┌─ Available data
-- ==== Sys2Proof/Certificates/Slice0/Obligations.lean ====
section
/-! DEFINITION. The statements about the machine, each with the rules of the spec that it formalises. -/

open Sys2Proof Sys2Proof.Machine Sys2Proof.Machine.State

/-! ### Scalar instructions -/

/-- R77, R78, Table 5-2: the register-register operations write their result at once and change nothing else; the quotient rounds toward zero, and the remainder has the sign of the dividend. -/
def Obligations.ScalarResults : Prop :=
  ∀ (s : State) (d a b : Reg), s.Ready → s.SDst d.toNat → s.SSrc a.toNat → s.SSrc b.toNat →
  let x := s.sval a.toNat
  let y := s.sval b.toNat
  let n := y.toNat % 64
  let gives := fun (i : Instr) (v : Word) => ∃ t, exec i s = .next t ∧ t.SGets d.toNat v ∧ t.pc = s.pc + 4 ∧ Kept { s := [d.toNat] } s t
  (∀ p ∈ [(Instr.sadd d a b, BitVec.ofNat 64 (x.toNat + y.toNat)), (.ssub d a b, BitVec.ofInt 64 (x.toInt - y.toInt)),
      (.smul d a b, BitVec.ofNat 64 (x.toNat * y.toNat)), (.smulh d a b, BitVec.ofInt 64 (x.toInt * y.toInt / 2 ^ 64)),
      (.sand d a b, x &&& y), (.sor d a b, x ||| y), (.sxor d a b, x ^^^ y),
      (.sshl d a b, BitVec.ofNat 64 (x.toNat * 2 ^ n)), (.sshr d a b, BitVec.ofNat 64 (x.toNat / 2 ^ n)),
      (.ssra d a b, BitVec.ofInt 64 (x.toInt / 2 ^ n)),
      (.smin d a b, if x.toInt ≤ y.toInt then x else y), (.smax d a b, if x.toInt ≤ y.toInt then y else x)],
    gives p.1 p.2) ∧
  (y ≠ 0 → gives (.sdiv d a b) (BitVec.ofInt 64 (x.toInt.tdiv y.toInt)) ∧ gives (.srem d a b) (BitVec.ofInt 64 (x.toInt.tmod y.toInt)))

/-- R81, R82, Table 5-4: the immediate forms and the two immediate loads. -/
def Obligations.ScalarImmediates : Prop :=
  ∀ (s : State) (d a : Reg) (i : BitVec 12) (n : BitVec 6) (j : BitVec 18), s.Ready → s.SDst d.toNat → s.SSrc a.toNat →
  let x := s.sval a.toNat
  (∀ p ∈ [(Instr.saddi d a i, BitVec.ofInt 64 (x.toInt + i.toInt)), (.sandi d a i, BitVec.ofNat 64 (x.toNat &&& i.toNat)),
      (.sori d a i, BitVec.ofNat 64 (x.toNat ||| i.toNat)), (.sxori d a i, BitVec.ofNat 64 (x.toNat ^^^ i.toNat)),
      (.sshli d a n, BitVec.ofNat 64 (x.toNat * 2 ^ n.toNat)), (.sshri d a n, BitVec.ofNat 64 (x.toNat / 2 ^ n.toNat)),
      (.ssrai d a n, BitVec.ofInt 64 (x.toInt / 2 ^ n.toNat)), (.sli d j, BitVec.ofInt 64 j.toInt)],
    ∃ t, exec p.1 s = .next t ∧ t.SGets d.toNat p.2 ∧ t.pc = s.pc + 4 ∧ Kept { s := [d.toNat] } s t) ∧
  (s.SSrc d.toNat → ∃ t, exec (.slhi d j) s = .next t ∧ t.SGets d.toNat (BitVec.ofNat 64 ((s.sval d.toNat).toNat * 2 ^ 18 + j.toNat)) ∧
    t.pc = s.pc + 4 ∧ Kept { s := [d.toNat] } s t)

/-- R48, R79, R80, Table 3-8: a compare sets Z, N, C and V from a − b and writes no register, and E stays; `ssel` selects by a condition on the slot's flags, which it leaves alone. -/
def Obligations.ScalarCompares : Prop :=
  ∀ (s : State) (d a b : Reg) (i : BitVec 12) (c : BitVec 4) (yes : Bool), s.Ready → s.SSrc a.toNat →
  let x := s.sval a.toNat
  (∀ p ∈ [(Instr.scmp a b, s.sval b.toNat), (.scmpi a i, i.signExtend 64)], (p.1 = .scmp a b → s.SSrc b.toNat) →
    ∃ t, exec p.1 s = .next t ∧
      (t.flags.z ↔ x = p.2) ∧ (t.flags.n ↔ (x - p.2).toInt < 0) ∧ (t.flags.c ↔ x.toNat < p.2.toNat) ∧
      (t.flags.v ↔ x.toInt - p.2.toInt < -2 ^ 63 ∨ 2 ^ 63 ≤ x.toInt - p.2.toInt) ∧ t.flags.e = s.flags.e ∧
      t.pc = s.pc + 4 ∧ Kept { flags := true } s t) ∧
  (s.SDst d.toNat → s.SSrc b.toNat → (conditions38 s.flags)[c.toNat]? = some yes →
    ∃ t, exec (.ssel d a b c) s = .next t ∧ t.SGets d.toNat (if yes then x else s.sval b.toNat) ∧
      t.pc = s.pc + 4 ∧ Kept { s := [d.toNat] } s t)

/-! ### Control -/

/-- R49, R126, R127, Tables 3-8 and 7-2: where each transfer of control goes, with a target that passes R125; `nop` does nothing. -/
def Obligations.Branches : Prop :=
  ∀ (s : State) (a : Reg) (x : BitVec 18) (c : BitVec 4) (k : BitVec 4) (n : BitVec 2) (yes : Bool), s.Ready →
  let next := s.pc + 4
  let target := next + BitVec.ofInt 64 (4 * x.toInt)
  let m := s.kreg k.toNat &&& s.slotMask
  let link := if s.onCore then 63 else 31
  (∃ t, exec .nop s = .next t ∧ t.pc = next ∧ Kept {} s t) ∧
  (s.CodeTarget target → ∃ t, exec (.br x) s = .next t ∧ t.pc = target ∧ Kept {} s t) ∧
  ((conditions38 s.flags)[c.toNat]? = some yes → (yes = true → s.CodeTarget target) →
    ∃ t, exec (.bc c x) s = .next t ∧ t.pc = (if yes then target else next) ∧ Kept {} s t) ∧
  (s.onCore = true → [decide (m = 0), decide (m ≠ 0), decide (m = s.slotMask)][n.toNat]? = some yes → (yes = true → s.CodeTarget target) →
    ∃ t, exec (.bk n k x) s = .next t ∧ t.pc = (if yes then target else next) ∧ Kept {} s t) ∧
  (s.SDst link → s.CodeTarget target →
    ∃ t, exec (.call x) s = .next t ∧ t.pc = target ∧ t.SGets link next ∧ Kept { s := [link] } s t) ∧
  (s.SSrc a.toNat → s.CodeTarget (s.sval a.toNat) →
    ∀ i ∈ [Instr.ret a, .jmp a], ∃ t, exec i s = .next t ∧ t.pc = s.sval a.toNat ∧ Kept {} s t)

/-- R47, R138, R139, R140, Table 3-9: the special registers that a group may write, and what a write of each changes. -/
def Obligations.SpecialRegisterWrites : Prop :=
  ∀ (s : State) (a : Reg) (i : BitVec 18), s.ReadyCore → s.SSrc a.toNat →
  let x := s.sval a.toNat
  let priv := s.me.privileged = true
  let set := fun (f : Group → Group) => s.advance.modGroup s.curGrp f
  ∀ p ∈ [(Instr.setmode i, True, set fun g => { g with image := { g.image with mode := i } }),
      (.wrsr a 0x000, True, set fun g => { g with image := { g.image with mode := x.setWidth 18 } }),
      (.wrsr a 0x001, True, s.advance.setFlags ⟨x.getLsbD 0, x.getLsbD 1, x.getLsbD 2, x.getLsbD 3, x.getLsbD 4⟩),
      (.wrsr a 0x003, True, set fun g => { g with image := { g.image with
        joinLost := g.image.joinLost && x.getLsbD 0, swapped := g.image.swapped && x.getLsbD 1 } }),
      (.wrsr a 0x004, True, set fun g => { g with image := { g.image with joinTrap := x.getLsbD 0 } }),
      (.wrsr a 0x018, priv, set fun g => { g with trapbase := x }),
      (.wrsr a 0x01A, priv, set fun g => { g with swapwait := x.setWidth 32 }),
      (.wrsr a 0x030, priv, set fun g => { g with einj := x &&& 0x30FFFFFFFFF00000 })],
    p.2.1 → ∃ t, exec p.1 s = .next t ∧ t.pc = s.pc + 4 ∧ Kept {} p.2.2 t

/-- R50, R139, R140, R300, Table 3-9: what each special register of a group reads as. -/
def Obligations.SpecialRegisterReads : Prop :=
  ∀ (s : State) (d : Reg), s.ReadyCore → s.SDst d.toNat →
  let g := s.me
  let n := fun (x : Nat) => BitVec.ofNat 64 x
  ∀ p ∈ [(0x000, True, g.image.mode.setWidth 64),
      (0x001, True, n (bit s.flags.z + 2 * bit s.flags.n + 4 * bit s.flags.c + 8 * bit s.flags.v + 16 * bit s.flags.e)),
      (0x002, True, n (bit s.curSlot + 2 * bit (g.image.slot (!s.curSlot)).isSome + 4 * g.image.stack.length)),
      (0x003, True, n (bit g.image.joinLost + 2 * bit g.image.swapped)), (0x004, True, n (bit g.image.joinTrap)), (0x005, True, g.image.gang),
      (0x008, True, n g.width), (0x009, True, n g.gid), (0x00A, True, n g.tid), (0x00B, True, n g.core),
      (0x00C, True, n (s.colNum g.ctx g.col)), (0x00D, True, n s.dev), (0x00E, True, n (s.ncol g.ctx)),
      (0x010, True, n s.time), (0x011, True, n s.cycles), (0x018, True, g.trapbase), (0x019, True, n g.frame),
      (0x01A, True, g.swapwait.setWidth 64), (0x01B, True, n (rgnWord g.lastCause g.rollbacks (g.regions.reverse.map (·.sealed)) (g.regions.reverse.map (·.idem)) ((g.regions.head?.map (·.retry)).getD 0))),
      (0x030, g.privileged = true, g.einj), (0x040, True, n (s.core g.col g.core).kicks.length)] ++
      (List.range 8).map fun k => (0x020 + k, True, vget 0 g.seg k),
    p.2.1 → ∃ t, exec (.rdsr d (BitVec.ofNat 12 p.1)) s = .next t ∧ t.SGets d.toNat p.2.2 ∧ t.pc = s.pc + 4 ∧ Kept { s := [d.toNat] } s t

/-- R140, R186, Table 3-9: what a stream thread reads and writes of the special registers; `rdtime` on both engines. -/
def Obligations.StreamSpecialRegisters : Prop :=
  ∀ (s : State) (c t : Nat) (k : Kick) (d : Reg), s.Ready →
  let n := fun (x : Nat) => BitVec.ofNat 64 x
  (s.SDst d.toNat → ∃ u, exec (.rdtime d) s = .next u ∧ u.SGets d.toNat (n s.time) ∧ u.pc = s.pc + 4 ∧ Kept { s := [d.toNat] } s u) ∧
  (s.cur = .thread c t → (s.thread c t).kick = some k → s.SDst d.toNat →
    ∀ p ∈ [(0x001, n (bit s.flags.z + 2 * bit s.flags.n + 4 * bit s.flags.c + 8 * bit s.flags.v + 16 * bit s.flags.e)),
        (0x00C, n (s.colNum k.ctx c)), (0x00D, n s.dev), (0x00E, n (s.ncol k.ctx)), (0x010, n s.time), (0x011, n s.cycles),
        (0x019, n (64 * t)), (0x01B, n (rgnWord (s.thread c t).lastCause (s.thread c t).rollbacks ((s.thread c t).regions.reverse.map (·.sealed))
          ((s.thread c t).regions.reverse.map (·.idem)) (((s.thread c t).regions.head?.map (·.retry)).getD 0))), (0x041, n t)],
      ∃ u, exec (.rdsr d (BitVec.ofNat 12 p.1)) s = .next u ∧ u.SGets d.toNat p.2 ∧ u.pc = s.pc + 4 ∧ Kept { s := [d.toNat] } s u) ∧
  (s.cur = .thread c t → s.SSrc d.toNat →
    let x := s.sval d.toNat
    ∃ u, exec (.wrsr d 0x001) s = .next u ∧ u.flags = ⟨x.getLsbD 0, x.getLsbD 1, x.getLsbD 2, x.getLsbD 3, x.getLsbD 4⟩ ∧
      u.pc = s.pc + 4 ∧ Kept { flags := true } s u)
└─
* How to complete this task *
Copy out all lines above holding "head".

* Answer to the exercise *
      (0x01A, True, g.swapwait.setWidth 64), (0x01B, True, n (rgnWord g.lastCause g.rollbacks (g.regions.reverse.map (·.sealed)) (g.regions.reverse.map (·.idem)) ((g.regions.head?.map (·.retry)).getD 0))),
          ((s.thread c t).regions.reverse.map (·.idem)) (((s.thread c t).regions.head?.map (·.retry)).getD 0))), (0x041, n t)],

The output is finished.